What the exercise asks: Copy out, unchanged, every line from the start of the records to the line that contains "def bigfontStride : Nat := 5", and stop there.

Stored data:

⁂

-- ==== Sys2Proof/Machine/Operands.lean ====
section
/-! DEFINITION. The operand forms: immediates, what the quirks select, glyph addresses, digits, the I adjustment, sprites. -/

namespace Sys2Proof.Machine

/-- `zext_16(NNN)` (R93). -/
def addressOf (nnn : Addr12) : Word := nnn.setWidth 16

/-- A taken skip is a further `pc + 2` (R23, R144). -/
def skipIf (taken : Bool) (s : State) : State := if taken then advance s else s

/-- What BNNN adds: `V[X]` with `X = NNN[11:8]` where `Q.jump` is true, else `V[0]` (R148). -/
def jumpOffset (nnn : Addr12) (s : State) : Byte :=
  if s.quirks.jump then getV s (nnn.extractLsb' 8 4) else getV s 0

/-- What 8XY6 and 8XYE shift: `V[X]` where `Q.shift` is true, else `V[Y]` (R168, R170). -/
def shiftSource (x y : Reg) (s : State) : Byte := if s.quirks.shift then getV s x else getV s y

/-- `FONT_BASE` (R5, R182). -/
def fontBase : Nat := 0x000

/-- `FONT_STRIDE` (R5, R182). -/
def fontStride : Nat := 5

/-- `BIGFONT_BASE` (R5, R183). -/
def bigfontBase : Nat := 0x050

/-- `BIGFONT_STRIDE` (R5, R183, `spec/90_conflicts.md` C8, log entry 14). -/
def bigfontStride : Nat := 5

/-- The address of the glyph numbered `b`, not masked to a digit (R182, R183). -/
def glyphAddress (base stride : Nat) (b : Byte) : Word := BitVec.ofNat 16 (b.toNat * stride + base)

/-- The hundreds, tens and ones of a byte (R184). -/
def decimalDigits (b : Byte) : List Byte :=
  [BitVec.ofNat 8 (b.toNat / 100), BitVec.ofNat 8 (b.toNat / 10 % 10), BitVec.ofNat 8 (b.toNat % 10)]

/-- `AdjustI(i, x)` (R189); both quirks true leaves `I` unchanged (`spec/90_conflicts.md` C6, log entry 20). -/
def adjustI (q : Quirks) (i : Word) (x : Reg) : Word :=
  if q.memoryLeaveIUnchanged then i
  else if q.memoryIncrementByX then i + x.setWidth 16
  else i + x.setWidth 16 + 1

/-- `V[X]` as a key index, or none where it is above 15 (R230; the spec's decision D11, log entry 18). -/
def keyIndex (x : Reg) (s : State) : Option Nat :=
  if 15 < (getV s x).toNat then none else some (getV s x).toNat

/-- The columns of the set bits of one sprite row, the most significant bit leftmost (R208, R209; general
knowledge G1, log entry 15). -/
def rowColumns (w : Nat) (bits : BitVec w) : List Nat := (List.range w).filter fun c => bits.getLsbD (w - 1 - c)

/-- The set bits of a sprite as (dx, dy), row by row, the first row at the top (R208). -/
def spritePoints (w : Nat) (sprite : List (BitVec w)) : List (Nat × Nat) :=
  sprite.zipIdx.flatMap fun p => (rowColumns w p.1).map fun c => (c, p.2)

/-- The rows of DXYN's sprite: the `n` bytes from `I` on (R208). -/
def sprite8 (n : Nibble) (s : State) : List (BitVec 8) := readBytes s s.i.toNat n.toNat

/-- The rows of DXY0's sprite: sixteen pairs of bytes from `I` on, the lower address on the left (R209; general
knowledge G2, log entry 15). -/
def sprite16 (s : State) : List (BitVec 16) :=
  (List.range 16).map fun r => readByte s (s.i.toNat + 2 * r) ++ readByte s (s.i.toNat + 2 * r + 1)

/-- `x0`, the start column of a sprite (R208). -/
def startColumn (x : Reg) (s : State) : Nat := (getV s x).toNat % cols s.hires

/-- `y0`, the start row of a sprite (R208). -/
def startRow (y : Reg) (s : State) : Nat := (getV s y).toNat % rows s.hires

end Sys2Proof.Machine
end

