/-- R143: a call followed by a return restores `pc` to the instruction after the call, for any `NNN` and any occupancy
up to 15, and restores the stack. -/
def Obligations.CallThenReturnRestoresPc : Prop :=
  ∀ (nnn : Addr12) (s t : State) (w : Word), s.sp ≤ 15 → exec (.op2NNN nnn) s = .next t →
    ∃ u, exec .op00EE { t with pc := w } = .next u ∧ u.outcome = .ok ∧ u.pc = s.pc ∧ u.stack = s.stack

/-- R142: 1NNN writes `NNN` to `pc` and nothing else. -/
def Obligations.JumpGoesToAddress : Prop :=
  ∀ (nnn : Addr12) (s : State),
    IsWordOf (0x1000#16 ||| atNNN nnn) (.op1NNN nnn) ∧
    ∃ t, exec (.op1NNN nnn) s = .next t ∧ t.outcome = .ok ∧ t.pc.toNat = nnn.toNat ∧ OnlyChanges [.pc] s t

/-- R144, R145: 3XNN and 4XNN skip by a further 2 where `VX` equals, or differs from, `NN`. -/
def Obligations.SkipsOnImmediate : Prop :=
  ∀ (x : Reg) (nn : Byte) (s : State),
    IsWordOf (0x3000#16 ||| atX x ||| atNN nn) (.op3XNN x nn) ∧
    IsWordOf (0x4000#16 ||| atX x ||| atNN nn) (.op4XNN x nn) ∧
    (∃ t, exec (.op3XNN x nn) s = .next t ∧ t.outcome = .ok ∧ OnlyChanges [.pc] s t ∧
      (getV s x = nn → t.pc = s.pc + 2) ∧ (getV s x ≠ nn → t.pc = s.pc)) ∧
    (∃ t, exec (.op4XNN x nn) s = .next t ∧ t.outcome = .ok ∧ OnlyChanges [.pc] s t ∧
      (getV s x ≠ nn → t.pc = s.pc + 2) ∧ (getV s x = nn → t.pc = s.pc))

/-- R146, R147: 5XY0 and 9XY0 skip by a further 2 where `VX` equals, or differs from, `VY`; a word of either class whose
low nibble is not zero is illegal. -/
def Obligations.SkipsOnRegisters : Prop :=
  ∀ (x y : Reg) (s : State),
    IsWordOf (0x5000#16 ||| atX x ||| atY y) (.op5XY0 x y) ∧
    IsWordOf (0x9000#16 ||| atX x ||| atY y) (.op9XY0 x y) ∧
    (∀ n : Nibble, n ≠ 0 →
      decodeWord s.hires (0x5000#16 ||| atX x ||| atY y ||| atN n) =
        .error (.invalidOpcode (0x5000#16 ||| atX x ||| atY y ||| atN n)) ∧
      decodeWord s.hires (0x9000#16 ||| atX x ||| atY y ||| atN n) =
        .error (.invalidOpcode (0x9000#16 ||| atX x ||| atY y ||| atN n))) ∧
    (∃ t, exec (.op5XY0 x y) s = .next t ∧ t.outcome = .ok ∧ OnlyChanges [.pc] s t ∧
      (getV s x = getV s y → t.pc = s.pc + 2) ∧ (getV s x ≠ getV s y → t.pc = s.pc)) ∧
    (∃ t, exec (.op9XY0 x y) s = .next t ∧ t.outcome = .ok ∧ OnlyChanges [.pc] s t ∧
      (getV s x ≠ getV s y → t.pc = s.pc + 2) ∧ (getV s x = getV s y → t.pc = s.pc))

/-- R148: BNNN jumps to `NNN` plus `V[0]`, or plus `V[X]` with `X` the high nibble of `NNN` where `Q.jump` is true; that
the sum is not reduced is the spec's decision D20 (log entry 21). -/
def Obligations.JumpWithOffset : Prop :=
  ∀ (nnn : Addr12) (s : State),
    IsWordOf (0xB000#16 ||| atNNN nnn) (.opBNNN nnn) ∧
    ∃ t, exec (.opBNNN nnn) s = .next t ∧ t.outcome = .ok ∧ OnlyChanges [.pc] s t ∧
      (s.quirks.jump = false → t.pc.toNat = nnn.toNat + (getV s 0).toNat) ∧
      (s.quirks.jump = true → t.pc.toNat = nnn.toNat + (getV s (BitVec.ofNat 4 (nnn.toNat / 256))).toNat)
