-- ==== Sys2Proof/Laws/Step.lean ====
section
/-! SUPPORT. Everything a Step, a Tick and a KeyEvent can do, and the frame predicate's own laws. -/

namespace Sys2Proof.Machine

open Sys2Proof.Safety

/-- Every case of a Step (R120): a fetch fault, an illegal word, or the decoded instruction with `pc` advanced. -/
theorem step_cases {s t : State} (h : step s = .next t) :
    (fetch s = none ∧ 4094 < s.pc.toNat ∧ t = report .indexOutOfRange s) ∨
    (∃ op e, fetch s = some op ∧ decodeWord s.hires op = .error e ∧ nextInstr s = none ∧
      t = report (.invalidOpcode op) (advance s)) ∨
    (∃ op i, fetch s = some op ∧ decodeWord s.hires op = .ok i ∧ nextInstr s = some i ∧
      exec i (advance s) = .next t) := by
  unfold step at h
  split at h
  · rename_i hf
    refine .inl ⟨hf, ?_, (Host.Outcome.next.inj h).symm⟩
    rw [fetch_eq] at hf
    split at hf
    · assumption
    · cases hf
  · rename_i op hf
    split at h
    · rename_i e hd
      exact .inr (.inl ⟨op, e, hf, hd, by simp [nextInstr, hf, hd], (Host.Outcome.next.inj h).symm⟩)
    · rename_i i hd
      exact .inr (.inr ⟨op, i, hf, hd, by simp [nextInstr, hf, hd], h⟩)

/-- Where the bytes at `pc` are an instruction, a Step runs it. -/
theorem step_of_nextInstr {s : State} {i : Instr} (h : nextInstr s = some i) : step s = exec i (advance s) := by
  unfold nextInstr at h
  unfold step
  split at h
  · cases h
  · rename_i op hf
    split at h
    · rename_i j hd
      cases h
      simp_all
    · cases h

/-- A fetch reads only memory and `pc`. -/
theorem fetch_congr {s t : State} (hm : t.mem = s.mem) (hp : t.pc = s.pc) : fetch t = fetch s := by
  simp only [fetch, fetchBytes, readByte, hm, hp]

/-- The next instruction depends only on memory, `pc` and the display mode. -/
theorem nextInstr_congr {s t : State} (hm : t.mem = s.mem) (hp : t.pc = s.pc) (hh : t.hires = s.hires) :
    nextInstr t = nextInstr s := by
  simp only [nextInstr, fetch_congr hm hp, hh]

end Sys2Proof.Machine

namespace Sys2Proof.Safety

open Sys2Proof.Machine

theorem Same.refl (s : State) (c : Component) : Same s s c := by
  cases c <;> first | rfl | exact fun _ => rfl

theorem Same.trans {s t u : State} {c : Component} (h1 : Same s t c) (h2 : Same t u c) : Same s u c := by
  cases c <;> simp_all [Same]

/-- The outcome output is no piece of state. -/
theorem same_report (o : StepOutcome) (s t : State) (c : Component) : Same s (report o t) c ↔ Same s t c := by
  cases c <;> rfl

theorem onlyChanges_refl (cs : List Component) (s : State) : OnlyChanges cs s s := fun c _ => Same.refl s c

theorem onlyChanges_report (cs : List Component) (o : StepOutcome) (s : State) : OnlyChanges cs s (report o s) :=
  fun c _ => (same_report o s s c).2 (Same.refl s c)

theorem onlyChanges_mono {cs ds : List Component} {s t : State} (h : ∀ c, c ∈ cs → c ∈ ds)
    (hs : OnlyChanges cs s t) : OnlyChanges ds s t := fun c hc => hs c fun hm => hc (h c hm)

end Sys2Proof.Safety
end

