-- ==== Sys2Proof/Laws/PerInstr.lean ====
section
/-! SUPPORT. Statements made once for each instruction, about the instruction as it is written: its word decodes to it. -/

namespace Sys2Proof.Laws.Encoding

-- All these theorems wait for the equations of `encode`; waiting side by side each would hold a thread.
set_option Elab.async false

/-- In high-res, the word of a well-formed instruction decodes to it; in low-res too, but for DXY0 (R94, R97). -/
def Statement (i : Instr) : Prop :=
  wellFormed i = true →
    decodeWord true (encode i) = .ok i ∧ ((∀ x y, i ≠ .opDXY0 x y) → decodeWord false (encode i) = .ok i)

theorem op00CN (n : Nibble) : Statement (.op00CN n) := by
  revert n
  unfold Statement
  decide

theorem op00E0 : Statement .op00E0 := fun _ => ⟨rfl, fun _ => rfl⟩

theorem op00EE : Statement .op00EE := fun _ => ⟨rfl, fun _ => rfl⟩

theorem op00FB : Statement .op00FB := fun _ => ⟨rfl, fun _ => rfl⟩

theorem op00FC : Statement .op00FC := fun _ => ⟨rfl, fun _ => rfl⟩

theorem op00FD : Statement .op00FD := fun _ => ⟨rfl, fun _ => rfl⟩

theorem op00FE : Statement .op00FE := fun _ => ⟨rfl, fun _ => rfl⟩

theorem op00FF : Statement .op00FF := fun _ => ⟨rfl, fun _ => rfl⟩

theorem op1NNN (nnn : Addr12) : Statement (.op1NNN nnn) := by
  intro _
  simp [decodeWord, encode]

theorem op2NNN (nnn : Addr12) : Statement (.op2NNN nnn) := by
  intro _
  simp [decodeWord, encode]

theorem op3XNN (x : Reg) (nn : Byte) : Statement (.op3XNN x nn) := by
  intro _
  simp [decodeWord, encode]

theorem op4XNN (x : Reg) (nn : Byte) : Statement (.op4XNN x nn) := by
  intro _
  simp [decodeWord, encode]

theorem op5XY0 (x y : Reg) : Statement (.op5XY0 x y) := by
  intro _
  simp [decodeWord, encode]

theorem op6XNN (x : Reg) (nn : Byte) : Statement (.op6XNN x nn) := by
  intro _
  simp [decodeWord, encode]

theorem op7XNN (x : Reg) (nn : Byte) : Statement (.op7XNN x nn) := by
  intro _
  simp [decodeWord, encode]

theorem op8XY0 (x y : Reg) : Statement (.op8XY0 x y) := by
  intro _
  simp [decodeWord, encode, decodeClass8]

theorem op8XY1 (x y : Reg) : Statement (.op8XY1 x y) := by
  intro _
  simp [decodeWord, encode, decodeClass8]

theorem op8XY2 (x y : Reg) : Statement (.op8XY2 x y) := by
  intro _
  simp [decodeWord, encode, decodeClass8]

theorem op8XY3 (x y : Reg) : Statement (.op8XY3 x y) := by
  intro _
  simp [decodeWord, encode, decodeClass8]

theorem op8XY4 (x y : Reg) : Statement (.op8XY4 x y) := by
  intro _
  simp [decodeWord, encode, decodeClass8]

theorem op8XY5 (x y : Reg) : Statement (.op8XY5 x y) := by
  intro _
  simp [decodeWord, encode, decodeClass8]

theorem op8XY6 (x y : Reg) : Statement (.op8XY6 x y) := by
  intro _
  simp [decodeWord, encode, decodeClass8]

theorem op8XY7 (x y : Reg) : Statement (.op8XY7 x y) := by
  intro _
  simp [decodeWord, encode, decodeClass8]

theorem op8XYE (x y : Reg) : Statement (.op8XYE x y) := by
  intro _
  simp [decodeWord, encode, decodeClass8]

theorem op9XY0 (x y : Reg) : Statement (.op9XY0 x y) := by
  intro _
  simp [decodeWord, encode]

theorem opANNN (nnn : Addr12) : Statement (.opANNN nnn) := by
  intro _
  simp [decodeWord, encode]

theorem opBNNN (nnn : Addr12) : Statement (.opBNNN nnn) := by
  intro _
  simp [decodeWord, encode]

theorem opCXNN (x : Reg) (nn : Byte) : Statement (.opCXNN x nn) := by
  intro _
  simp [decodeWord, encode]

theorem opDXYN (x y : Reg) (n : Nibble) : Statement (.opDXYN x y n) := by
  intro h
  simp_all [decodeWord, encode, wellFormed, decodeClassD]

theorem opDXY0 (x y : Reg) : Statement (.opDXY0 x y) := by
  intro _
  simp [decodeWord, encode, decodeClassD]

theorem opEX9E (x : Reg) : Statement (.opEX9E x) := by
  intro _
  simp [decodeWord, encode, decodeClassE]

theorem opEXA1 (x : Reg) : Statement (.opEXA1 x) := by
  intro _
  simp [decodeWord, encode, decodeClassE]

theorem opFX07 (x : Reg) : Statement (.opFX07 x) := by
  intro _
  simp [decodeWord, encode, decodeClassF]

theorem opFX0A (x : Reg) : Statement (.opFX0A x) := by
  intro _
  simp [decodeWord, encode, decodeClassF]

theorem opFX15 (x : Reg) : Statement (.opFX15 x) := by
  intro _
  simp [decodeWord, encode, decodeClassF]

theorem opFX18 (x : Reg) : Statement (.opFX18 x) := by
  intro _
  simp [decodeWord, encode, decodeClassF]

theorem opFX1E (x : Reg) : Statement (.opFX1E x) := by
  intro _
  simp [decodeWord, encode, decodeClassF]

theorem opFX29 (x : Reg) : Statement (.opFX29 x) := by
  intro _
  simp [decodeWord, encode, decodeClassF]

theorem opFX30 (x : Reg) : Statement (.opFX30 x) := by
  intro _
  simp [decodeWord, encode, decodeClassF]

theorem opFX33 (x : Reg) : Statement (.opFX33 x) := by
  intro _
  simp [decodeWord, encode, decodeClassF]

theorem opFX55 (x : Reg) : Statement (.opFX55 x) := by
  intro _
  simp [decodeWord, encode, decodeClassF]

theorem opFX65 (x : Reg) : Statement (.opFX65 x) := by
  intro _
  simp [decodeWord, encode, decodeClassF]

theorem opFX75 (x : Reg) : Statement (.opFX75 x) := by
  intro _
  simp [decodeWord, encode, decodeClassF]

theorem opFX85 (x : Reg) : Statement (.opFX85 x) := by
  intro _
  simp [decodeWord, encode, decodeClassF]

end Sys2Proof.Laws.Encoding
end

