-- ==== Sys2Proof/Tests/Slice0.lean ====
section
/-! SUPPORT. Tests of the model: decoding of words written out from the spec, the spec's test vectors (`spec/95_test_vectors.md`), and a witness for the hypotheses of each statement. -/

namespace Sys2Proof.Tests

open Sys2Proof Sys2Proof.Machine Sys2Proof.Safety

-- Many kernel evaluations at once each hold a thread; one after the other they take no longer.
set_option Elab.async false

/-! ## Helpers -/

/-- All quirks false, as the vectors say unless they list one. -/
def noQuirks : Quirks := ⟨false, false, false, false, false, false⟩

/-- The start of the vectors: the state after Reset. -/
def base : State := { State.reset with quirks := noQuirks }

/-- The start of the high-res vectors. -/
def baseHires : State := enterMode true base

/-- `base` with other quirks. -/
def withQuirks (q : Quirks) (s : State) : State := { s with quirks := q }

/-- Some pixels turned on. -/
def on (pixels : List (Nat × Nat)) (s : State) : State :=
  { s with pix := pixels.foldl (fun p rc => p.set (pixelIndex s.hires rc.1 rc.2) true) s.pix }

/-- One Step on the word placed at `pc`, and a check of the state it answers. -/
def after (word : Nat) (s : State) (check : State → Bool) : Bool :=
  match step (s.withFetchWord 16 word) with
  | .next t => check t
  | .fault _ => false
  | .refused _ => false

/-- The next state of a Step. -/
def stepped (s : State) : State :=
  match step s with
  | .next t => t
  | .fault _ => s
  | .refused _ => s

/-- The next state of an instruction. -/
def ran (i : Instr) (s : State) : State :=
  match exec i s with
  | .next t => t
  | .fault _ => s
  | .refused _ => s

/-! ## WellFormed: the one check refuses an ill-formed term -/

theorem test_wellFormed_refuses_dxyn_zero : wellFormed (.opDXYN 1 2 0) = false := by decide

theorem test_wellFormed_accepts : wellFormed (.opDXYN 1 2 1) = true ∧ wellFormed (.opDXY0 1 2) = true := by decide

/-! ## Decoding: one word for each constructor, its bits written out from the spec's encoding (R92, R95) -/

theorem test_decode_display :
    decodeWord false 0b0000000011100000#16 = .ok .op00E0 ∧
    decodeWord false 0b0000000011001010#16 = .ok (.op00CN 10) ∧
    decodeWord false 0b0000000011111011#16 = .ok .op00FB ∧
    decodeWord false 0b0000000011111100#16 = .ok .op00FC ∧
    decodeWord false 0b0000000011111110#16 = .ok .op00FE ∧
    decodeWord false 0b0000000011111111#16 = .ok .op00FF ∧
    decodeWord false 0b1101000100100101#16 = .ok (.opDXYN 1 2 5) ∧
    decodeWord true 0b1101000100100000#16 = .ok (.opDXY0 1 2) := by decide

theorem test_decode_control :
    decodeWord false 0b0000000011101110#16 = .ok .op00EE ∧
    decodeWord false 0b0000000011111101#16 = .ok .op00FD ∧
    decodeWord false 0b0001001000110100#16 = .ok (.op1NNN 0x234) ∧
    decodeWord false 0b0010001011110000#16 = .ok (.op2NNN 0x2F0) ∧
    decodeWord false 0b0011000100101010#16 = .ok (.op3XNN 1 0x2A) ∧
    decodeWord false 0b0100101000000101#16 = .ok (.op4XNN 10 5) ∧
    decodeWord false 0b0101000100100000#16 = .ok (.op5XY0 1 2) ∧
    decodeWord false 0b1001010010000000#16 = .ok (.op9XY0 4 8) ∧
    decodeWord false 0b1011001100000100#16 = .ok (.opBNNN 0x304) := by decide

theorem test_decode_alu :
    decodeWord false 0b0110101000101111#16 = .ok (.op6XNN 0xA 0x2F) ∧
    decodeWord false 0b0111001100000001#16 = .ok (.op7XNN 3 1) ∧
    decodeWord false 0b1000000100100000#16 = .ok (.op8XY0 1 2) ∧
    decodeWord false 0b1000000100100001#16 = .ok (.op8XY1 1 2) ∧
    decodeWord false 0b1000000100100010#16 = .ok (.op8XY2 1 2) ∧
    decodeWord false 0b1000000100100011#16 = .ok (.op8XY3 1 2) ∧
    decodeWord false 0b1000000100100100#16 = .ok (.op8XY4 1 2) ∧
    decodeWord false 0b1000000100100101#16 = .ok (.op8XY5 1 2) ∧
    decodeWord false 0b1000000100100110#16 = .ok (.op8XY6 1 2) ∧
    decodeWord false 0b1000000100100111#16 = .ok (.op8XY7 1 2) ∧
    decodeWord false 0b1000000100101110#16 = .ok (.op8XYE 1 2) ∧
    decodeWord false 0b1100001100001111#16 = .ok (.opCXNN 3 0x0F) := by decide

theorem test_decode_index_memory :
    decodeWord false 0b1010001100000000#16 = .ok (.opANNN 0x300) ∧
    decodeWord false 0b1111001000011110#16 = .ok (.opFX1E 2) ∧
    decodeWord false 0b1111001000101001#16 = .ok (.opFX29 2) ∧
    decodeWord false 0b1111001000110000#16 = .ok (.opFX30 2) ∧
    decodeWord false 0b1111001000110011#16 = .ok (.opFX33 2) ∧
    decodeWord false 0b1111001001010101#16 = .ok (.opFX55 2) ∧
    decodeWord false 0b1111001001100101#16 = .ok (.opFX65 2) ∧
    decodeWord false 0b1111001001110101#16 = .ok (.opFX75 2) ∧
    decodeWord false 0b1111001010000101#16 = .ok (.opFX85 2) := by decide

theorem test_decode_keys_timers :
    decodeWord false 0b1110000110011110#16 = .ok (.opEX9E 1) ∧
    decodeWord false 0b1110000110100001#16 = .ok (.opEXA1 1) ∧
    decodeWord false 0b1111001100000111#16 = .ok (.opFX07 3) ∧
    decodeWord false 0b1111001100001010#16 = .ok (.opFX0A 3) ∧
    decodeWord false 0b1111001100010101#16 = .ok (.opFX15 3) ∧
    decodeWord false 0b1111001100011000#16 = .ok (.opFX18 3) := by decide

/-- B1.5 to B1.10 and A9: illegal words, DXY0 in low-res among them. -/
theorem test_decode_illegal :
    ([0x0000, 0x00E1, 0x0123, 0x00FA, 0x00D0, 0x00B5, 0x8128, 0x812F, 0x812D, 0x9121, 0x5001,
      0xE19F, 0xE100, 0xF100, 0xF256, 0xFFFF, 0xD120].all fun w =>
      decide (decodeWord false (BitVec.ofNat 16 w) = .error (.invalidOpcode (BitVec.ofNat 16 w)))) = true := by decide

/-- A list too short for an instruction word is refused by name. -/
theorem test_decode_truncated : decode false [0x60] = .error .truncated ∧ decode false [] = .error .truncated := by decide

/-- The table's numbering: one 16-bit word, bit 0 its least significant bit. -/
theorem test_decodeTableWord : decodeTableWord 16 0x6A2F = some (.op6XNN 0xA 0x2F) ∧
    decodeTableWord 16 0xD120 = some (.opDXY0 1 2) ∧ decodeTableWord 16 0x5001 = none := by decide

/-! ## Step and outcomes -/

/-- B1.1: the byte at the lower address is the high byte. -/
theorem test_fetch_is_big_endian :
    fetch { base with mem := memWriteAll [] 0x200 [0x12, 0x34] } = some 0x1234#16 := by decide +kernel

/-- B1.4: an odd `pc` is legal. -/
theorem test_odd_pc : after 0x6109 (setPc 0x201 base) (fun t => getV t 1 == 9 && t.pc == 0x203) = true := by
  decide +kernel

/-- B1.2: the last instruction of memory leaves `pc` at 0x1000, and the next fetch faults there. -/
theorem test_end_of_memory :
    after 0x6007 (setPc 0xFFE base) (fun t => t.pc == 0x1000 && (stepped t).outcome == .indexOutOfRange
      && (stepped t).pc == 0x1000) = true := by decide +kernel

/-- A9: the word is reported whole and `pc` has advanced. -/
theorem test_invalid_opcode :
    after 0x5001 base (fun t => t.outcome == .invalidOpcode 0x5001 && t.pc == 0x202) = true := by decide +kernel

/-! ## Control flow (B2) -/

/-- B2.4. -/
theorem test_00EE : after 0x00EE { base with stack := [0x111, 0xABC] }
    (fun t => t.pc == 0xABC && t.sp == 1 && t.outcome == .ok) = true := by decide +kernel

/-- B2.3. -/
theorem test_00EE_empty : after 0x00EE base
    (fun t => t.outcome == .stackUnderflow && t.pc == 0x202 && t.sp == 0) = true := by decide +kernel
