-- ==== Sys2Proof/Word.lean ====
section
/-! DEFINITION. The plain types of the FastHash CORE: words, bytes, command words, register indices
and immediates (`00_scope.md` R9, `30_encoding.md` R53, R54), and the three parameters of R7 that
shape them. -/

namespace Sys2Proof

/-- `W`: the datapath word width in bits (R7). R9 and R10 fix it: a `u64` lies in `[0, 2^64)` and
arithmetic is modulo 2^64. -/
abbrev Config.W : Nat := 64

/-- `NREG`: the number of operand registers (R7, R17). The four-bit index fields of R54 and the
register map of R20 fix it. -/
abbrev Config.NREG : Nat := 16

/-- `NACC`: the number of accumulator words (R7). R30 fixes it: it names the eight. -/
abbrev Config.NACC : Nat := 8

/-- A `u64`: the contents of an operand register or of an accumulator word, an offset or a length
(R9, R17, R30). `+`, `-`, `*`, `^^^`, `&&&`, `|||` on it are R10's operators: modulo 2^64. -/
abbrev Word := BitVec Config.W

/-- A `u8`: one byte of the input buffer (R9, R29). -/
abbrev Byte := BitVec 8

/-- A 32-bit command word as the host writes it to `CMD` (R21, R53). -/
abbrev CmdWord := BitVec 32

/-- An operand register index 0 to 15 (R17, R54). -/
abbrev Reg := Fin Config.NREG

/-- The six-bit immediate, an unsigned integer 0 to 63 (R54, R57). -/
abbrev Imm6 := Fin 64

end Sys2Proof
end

⁂

Written reply:
-- ==== Sys2Proof/Machine/Operands.lean ====
section
/-! DEFINITION. The operand forms: immediates, what the quirks select, glyph addresses, digits, the I adjustment, sprites. -/

namespace Sys2Proof.Machine

/-- `zext_16(NNN)` (R93). -/
def addressOf (nnn : Addr12) : Word := nnn.setWidth 16

/-- A taken skip is a further `pc + 2` (R23, R144). -/
def skipIf (taken : Bool) (s : State) : State := if taken then advance s else s

/-- What BNNN adds: `V[X]` with `X = NNN[11:8]` where `Q.jump` is true, else `V[0]` (R148). -/
def jumpOffset (nnn : Addr12) (s : State) : Byte :=
  if s.quirks.jump then getV s (nnn.extractLsb' 8 4) else getV s 0

/-- What 8XY6 and 8XYE shift: `V[X]` where `Q.shift` is true, else `V[Y]` (R168, R170). -/
def shiftSource (x y : Reg) (s : State) : Byte := if s.quirks.shift then getV s x else getV s y

/-- `FONT_BASE` (R5, R182). -/
def fontBase : Nat := 0x000

/-- `FONT_STRIDE` (R5, R182). -/
def fontStride : Nat := 5

/-- `BIGFONT_BASE` (R5, R183). -/
def bigfontBase : Nat := 0x050

/-- `BIGFONT_STRIDE` (R5, R183, `spec/90_conflicts.md` C8, log entry 14). -/
def bigfontStride : Nat := 5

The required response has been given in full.